AND function gives TRUE result for empty, BLANK cell - why?

Extracted from here, look for the section titled Excel logical functions - facts and figures:

In Excel when you are using logical functions (AND, XOR, NOT, OR), if any of the arguments contains text values or empty cells, such values are ignored.


TL;DR - It is an artifact of how Excel stores and exchanges cell contents internally. An empty cell is a VARIANT with no value, which converts to FALSE due to how programming languages treat the truthiness of zero and non-zero values.
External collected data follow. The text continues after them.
/-- The descriptor of a head's essence without its RATE, and with the minimum of R40 (R346). -/
def headDesc0 (w : Word) : Desc :=
  ⟨wd (2 ^ 31 + fld w 27 3 * 2 ^ 21),
    wd (fld w 23 4 * 2 ^ 28 + fld w 19 4 * 2 ^ 24 + fld w 17 2 * 2 ^ 22 + fld w 16 1 * 2 ^ 20 + fld w 14 2 * 2 ^ 18 +
      fld w 11 3 * 2 ^ 15 + fld w 10 1 * 2 ^ 14), 0⟩
def headDesc (w : Word) : Desc := let d := headDesc0 w; { d with w0 := setFld d.w0 0 16 d.rateMin }

/-- Active picture of a head: width and height. -/
def headSize (w : Word) : Nat × Nat := match rasterOf (fld w 23 4) with | some r => (r.width, r.height) | none => (0, 0)

/-- The head of a layer, as staged and as in force. -/
def State.layHead (s : State) (l : Nat) : Nat := fld (s.monEnt 2 l 0) 24 6
def State.layOn (s : State) (l : Nat) : Nat := fld (s.monApp 2 l 0) 24 6
def layDims (w2 : Word) : Nat × Nat := (fld w2 0 13, fld w2 16 13)

/-- Size of a picture slot in bytes (R357), and the bytes of a layer store and of a plane buffer from the start of the region. -/
def slotBytes (w2 : Word) : Nat := cdiv (fld w2 0 13 * fld w2 16 13 * 4) 4096 * 4096
def storeRange (w2 w5 : Word) : Nat × Nat := (fld w5 0 22 * 4096, 3 * slotBytes w2)
def bufRange (w0 w3 w4 : Word) : Nat × Nat := (fld w0 0 22 * 4096, fld w4 0 18 * fld w3 16 13)

/-- Stores and buffers of a head's valid layers and enabled planes, but for one entry (TBL_SEL, index). -/
def State.headStores (s : State) (h : Nat) (but : Nat × Nat) : List (Nat × Nat) :=
  (((s.entIdxs pMon 0 2 0 fun w => bitOf w 31 && fld w 24 6 == h).filter fun l => (2, l) != but).map fun l =>
      storeRange (s.monEnt 2 l 2) (s.monEnt 2 l 5)) ++
    ((idxs 4 fun n => bitOf (s.monEnt 4 (h * 4 + n) 0) 31 && (4, h * 4 + n) != but).flatMap fun n =>
      let i := h * 4 + n
      [bufRange (s.monEnt 4 i 0) (s.monEnt 4 i 3) (s.monEnt 4 i 4), bufRange (s.monEnt 4 i 1) (s.monEnt 4 i 3) (s.monEnt 4 i 4)])

/-! ### Charges, R365 -/

/-- User numbers of a head, a layer and a plane in the reel store's accounts. -/
def headUser (h : Nat) : Nat := userNo 3 h
def layUser (l : Nat) : Nat := userNo 3 (64 + l)
def planeUser (i : Nat) : Nat := userNo 3 (448 + i)

/-- Demand of a picture of w × h on a head. -/
def headDemand (w0 : Word) (wh : Nat × Nat) : Nat :=
  let (fn, fd) := (headDesc0 w0).frameRate
  planeDemand wh.1 wh.2 fn fd

/-- The charges of a head with entry word w0: its own read, its valid layers and its enabled planes, as the tables of `s` stand. -/
def State.headCharges (s : State) (h : Nat) (w0 : Word) : List (Nat × Nat) :=
  (headUser h, if headEn w0 then headDemand w0 (headSize w0) else 0) ::
    (((s.entIdxs pMon 0 2 0 fun w => bitOf w 31 && fld w 24 6 == h).map fun l => (layUser l, headDemand w0 (layDims (s.monEnt 2 l 2)))) ++
      (idxs 4 fun n => bitOf (s.monEnt 4 (h * 4 + n) 0) 31).map fun n =>
        (planeUser (h * 4 + n), headDemand w0 (layDims (s.monEnt 4 (h * 4 + n) 3))))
The behavior of AND() (and all of the other logical functions) is to convert both arguments into Booleans, then perform a logical and operation on them. You can peel back the covers and take a look at how it is defined in the Excel object model using Object Browser of the Visual Basic Editor:

AND in Object Browser

Note that it returns a Boolean, not a Variant. This means that at some point during the process of evaluating the function, all of the arguments have to be converted to Booleans. The actual observed behavior indicates that this is done early in the processing - Excel tries to be user friendly by attempting to convert all of the arguments and using the converted values in the calculation if it succeeds. This can be demonstrated by passing the String values "True" and "False" to the function:

=AND("true","true") <---Results in TRUE
=AND("false","true") <---Results in FALSE
Etc.

It also can be demonstrated with numerical arguments - it treats any non-zero value as true and zero as false:

=AND(42,-42) <---Results in TRUE
=AND(0,0) <---Results in FALSE
=AND(42,0) <---Results in FALSE
Etc.

It has the same behavior in combinations:

=AND("false",0) <---Results in FALSE
Etc.

By now you should get the picture. So how does this relate to testing a blank cell? The answer to this lies in how Excel stores the contents of a cell internally. Again, the Excel Object Model is enlightening:

Cell value in Object Browser

Note that it is a COM VARIANT structure. This structure basically contains 2 parts - a type, which tells the code using it how to interpret it, and a data area. A cell with no contents in Excel will have a "value" that is represented by a Variant with the sub-type VT_EMPTY. Again, this can be confirmed with a macro:

Sub DemoMacro()
    'Displays "True" if cell A1 on the active sheet has no contents.
    MsgBox Range("A1").Value2 = vbEmpty
End Sub

So what happens when the AND function converts that to a Boolean? Good question! It happens to be False, similar to how programming languages typically treat zero:

Sub DemoMacro2()
    MsgBox CBool(vbEmpty)
End Sub

You can see the same behavior by omitting arguments entirely:

=AND(,)

...is the same thing as...

=AND({vbEmpty},{vbEmpty})

...which is the same as...

=AND(0,0)

...which is:

=AND(FALSE,FALSE)

As per my comment on @jcbermu's answer, with a small correction:

If any but not ALL of the arguments contain text values in cell values or empty cells, such values are ignored. But if ALL arguments contain text values in cell values or empty cells, the function returns #VALUE!

With the correction implying:

If one or more of the arguments is text from a string-literal, as opposed to text in a cell reference, then the result is #VALUE!

That is, if cell A1 has value "abc", then =AND(A1,TRUE) returns TRUE, but =AND("abc",TRUE) returns #VALUE!. See rows 9 through 13 in the image below.

enter image description here

But is gets stranger...

If any of the arguments is an error, then AND will return the first error. Except, if any of the arguments is a string-literal, then the return value is #VALUE!

=AND(TRUE,TRUE,"abc") = #VALUE!

=AND(1/0,foo(),TRUE) = #DIV/0!

=AND(foo(),1/0,TRUE) = #NAME?

=AND(1/0,foo(),"abc",TRUE) = #VALUE!

=AND(foo(),1/0,"abc",TRUE) = #VALUE!